This pisses me off.
Yesterday, on All Things Considered, David Brooks slimed Joe Wilson with GOP talking point about Wilson claiming Cheney sent him to Niger. And, as Brook notes, Cheney did no such thing.
Below is why this is all a LIE.
Here is the transcript from
Media Matters.
From the July 14 broadcast of NPR's All Things Considered:
ROBERT SIEGEL (host): David Brooks, is President Bush standing by his closest adviser, or is the absence of a vigorous presidential defense of Karl Rove more noteworthy, despite every other Republican offering a vigorous defense of Karl Rove?
BROOKS: Yeah, I think the president is not inclined to leap into this thing when we know so little and when the investigation's still ongoing. It would stun me if George Bush would walk away from Karl Rove. It would take a lot to pry that guy away from the other guy.
And I must say, you know, I'm not one of these people who really understands Rove-aphobia, the idea that Karl Rove is the dark genius at the center of the universe. And I must say, the frenzy that's going on around us all week; I still don't know that there's a crime or anything particularly wrong going on here. Joe Wilson was going around saying that the vice president sent him to Iraq, which turns out to be untrue. And [Time magazine reporter] Matt Cooper, from what we know of his memo, was looking into that story, and Rove said, "No, it wasn't the vice president who sent him; his wife's a CIA agent."

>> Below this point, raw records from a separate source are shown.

-- ==== Sys2Proof/Machine/Ops.lean ====
section
/-! DEFINITION. The operations the meanings share, the recording of an error (this block's only exception entry,
spec/60_exceptions.md R224), the synchronous reset (spec/70_reset_and_hazards.md R250 to R252) and the combinational
read ports (spec/43_host_access.md R204 to R208). The block has no memory (spec/20_memory.md R50), no program counter
and no return from an exception (spec/60_exceptions.md R231). -/

namespace Sys2Proof.Machine

/-! ## Results -/

/-- Writes a result to A and all four flags, as ADD, ADC, SUB, SBC, AND, OR and XOR do (R130). -/
def State.writeAcc (s : State) (res : Byte) (f : Flags) : State :=
  (s.writeReg .A res).writeFlags f

/-- Writes a result to the target of 8-bit INC or DEC, with the flags `INC8_CARRY` lets it write (R155, R157, R159). -/
def State.writeStepped (s : State) (r : Reg8) (res : Byte) (f : Flags) : State :=
  match s.params.inc8Carry with
  | .overwrite => (s.writeReg r res).writeFlags f
  | .preserve => (s.writeReg r res).writeFlagsKeepC f

/-! ## Errors -/

/-- `ERR_CAUSE`'s two-bit code (R38, R226). -/
def ErrCause.code : ErrCause → BitVec 2
  | .noError => 0#2
  | .illegalCommand => 1#2
  | .reservedOpKind => 2#2
  | .reservedPair => 3#2

/-- What the latch records for an error: its cause and its eight bits of information (R222, R223, R225, R226). -/
def latchOf : PortError → ErrLatch
  | .illegalCommand cmd => ⟨.illegalCommand, cmd⟩
  | .reservedOpKind kind => ⟨.reservedOpKind, kind.setWidth 8⟩
  | .reservedPair sel => ⟨.reservedPair, sel.setWidth 8⟩

/-- `raise` (R224): the first error after reset is recorded and a later one changes nothing; no register and no flag
changes, and the block goes on (R227). -/
def State.raiseError (s : State) (e : PortError) : State :=
  if s.err.cause = .noError then { s with err := latchOf e } else s

/-! ## Reset -/

/-- The marks a reset leaves on the registers: all of them under `RESET_MODE = unspecified` (R251). -/
def resetUnwritten : ResetMode → RegFile Bool
  | .zero => ⟨false, false, false, false, false, false, false⟩
  | .unspecified => ⟨true, true, true, true, true, true, true⟩

/-- The marks a reset leaves on the flags (R251). -/
def resetUnwrittenFlags : ResetMode → Flags
  | .zero => ⟨false, false, false, false⟩
  | .unspecified => ⟨true, true, true, true⟩

/-- What a clock edge with `rst = 1` does (R250, R251): every register and flag 0, or unspecified until written, and in
both modes the latch cleared. -/
def State.applyReset (s : State) : State :=
  { s with
    regs := State.reset.regs
    flags := State.reset.flags
    err := ⟨.noError, 0#8⟩
    unwritten := resetUnwritten s.params.resetMode
    unwrittenFlags := resetUnwrittenFlags s.params.resetMode }

/-! ## The read ports

Combinational and without side effect: they are functions of the state, which is the state after the last clock edge
(R263). `k` numbers the reads of one cycle; it matters only where the value read is a draw. -/

/-- The flags as the read port sees them, each one a draw where it is unspecified. -/
def State.portFlags (s : State) (k : Nat) : Flags :=
  ⟨s.readFlag (.port k) .Z, s.readFlag (.port k) .N, s.readFlag (.port k) .H, s.readFlag (.port k) .C⟩

/-- `rd8_data` (R204). -/
def State.rd8 (s : State) (k : Nat) (sel : BitVec 3) : Byte :=
  match reg8OfSel sel with
  | some r => s.readReg (.port k) r
  | none => pack (s.portFlags k)

/-- `rd16_data` (R207); selector 3 drives an unspecified value, possibly another on every read (R208). -/
def State.rd16 (s : State) (k : Nat) (sel : BitVec 2) : Word16 :=
  match pairOfSel sel with
  | some p => s.readPair (.port k) p
  | none => Config.rd16Draw s.cycle k

/-- `err_status[9:0] = {ERR_CAUSE, ERR_INFO}` (R206). -/
def State.errStatus (s : State) : BitVec 10 :=
  ErrCause.code s.err.cause ++ s.err.info

end Sys2Proof.Machine
end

Of course this is a lie. Again, the invaluable Media Matters provides the relevant CNN transcript.
From the August 3, 2003, edition of CNN's Late Edition:
WILSON: Well, look, it's absolutely true that neither the vice president nor Dr. [then-national security adviser Condoleezza] Rice nor even [then-CIA Director] George Tenet knew that I was traveling to Niger.
What they did, what the office of the vice president did, and, in fact, I believe now from Mr. Libby's statement, it was probably the vice president himself --
BLITZER: [I. Lewis] "Scooter" Libby is the chief of staff for the vice president.
WILSON: Scooter Libby. They asked essentially that we follow up on this report -- that the agency follow up on the report. So it was a question that went to the CIA briefer from the Office of the Vice President. The CIA, at the operational level, made a determination that the best way to answer this serious question was to send somebody out there who knew something about both the uranium business and those Niger officials that were in office at the time these reported documents were executed.
Tonight Brooks repeated the same lie on the News Hour.
Two points:
What will the New York Times do about this?
Why wasn't Mark Shields ready for this?